# Barcellona, occhi su Giovinco. Lascia il Canada a Gennaio?



## Tifo'o (9 Ottobre 2015)

Secondo el mundo deportivo, al Barcellona sta frullando l'idea Sebastian Giovinco. A gennaio la squadra catalana avrà il mercato riaperto, ed Luis Enrique vuole fare qualcosa in attacco. Messi, Neymar e Suarez sono troppo pochi per affrontare la seconda parte della stagione, sopratutto visto che il Barca usa tre attaccanti. Giovinco potrebbe essere il giusto sostituto. L'italiano gioca nei Toronto nella MLS in USA.


----------



## DannySa (9 Ottobre 2015)

Messi va in galera e Giovinco al Barcellona, titolare.


----------



## Splendidi Incisivi (9 Ottobre 2015)

Ma come si può tenere in considerazione Giovinco? Abbiamo visto cos'è capace di fare nel calcio che conta: nulla, è un giocatore da Parma, ossia da metà classifica, in Canada fa sfracelli perché gioca appunto... in Canada. Per me è come se si fosse ritirato, quindi non capisco né interessamenti, né eventuali convocazioni in nazionale.


----------



## Mou (9 Ottobre 2015)

Giovinco col calcio vero (quello europeo) non ha niente a che spartire. Può emergere solo in un campionato di pensionati e scappati di casa come la MLS.


----------



## prebozzio (9 Ottobre 2015)

Giovinco sta alcuni gol dal punto di vista tecnico incredibili.

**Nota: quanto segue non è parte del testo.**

/-- Without firmware nothing follows the completion. -/
theorem copyEngineCompletion_alone (hb : s.ce.busy = true) (hw : s.ce.waiting = none) (hf : s.firmware = false) (err : Bool) :
    Yields (.copyEngineCompletion err) s (s.ceFinish err) := by
  have hn : (s.ceFinish err).firmware = false := by
    obtain ⟨i, e⟩ := ceFinish_eq hb hw err
    rw [e]
    exact hf
  refine congrArg (answer s) ?_
  rw [hb]
  dsimp only
  rw [if_neg (by decide), hn]
  rfl

end

/-- Settles O50: a command by whether one runs and by its operation, data SRAM by the pieces of the copy, the completion by `ceFinish`. -/
theorem copyEngineCommands : Obligations.CopyEngineCommands := by
  intro s srcl dstl sec irq err
  refine ⟨fun hb => ⟨congrArg (answer s) (ceCmd_ignored hb _), congrArg (answer s) (ceCmd_ignored hb _),
      congrArg (answer s) (ceCmd_ignored hb _)⟩,
    fun hb hl => congrArg (answer s) ((ceCmd_copy hb ..).trans (ceStartCopy_empty hb hl ..)), fun hb hl hsrc hdst hs hp hw => ?_,
    fun hb => ⟨congrArg (answer s) (ceCmd_clean hb irq), congrArg (answer s) (ceCmd_inv hb irq)⟩, fun hb hi => ?_, fun hb hw hf => ?_⟩
  · obtain ⟨d, e, hd⟩ := ceStartCopy_sram hb hl hsrc hdst hs hp hw sec irq
    exact ⟨_, congrArg (answer s) ((ceCmd_copy hb ..).trans e), rfl, rfl, rfl, hd.bytes, hd.rest⟩
  · exact ⟨_, congrArg (answer s) (ceCmd_inv hb irq), fun k hk => invPage_dropped hi hk⟩
  · obtain ⟨i, e⟩ := ceFinish_eq hb hw err
    refine ⟨_, copyEngineCompletion_alone hb hw hf err, ?_, ?_, ?_, ?_, fun hi => ?_⟩
    · rw [e]
      rfl
    · rw [e]
      rfl
    · rw [e]
      rfl
    · rw [e]
      rfl
    · rw [ceFinish_vector hb hw hi]
      show (s.dep.ipend ||| 1#16 <<< 12).getLsbD 12 = true
      rw [BitVec.getLsbD_or]
      exact Bool.or_true _

end Sys2Proof.Machine
end

section
/-! ## Boot, PD_AON reset and CORE reset (14 R318 to R321; 17 R391 to R393, Table 17.12; 05 Table 5.9) -/

namespace Sys2Proof.Machine

/-! ### The image at BOOT_BASE (14 R318, 17 R377) -/

section
variable (s : State)

/-- A read at the port leaves of the deputy all but IPEND. -/
theorem portRead_dep (src : BitVec 3) (sec : Bool) (ty : MemType) (pa n : Nat) :
    ∃ p, (s.portRead src sec ty pa n).dep = { s.dep with ipend := p } := by
  have hr : ∃ p, (s.storeRead pa).dep = { s.dep with ipend := p } := by
    unfold State.storeRead
    dsimp only
    split
    · exact ⟨s.dep.ipend, rfl⟩
    · obtain ⟨p, e⟩ := countShadows_eq (State.drawn { s with win := { s.win with
        d2dreads := s.win.d2dreads.set (storeChannel pa) (s.win.d2dreads[storeChannel pa] + 1) } }) (storeChannel pa)
        [(Config.shadowFail (2 * s.free), Config.shadowFail (2 * s.free + 1))]
      exact ⟨p, congrArg State.dep e⟩
  have h0 : ∃ p, s.dep = { s.dep with ipend := p } := ⟨s.dep.ipend, rfl⟩
  unfold State.portRead
  dsimp only
  split
  · split
    · exact h0
    · exact hr
  · cases ty with
    | uncached | device => exact h0
    | cached | scratch =>
      dsimp only
      split
      · exact h0
      · split
        · exact hr
        · exact h0

/-- What the engine's read request for ROM changes: the request at the port, the counts of tile-store reads, a draw, and IPEND. -/
theorem ceOffer_eq (pa n : Nat) : ∃ q w p f, s.ceOffer pa n =
    { s with mem := { s.mem with mrq := q }, win := w, dep := { s.dep with ipend := p }, free := f } := by
  unfold State.ceOffer
  split
  · exact ⟨s.mem.mrq, s.win, s.dep.ipend, s.free, rfl⟩
  · obtain ⟨q, w, d, f, e⟩ := portRead_fetched s 5 true .cached (pa + n - 1) 1
    obtain ⟨p, hp⟩ := portRead_dep s 5 true .cached (pa + n - 1) 1
    rw [e] at hp ⊢
    exact ⟨q, w, p, f, by rw [← hp]⟩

Certamente col Barcellona e con l'elite del calcio mondiale non c'entra niente, ma a Parma abbiamo visto che in una realtà media può fare la differenza.


----------



## AntaniPioco (9 Ottobre 2015)

vabbè contate che nel campionato spagnolo giocando con il barcellona praticamente qualsiasi attaccante può andare in doppia difra


----------



## FiglioDelDioOdino (9 Ottobre 2015)

Per me è meglio dell' ex Sanchez, soprattutto per come gioca il Barcellona potrebbe fare molto bene.


----------



## Snake (9 Ottobre 2015)

si tratterebbe di fare la riserva, oggi il primo cambio in attacco del Barca è Munir, il secondo è Sandro...


----------



## Jino (9 Ottobre 2015)

Con il Barcellona non c'entra assolutamente nulla.


----------



## Hammer (10 Ottobre 2015)

Giovinco ha fatto bene in squadre di bassa classifica, e basta. Lui e il calcio europeo non c'entrano proprio niente. Per me è anche vergognoso sia stato convocato in Nazionale: se un Acquafresca di turno facesse 75 gol nel campionato ruandese lo convocheremmo?


----------



## Ma che ooh (10 Ottobre 2015)

.


----------



## Chrissonero (10 Ottobre 2015)

Io invece avevo letto che il Barcelona sta trattando Tielemans e Yarmolenko


----------



## Ma che ooh (10 Ottobre 2015)

Chrissonero ha scritto:


> Io invece avevo letto che il Barcelona sta trattando Tielemans e Yarmolenko



Che giocatori, Tielemans sopratutto , ma anche Yarmolenko non scherza


----------



## smallball (11 Ottobre 2015)

Tifo'o ha scritto:


> Secondo el mundo deportivo, al Barcellona sta frullando l'idea Sebastian Giovinco. A gennaio la squadra catalana avrà il mercato riaperto, ed Luis Enrique vuole fare qualcosa in attacco. Messi, Neymar e Suarez sono troppo pochi per affrontare la seconda parte della stagione, sopratutto visto che il Barca usa tre attaccanti. Giovinco potrebbe essere il giusto sostituto. L'italiano gioca nei Toronto nella MLS in USA.



non scherziamo,suvvia


----------



## bmb (11 Ottobre 2015)

Non ce lo vedrei male.


----------



## Ma che ooh (11 Ottobre 2015)

bmb ha scritto:


> Non ce lo vedrei



Fixed


----------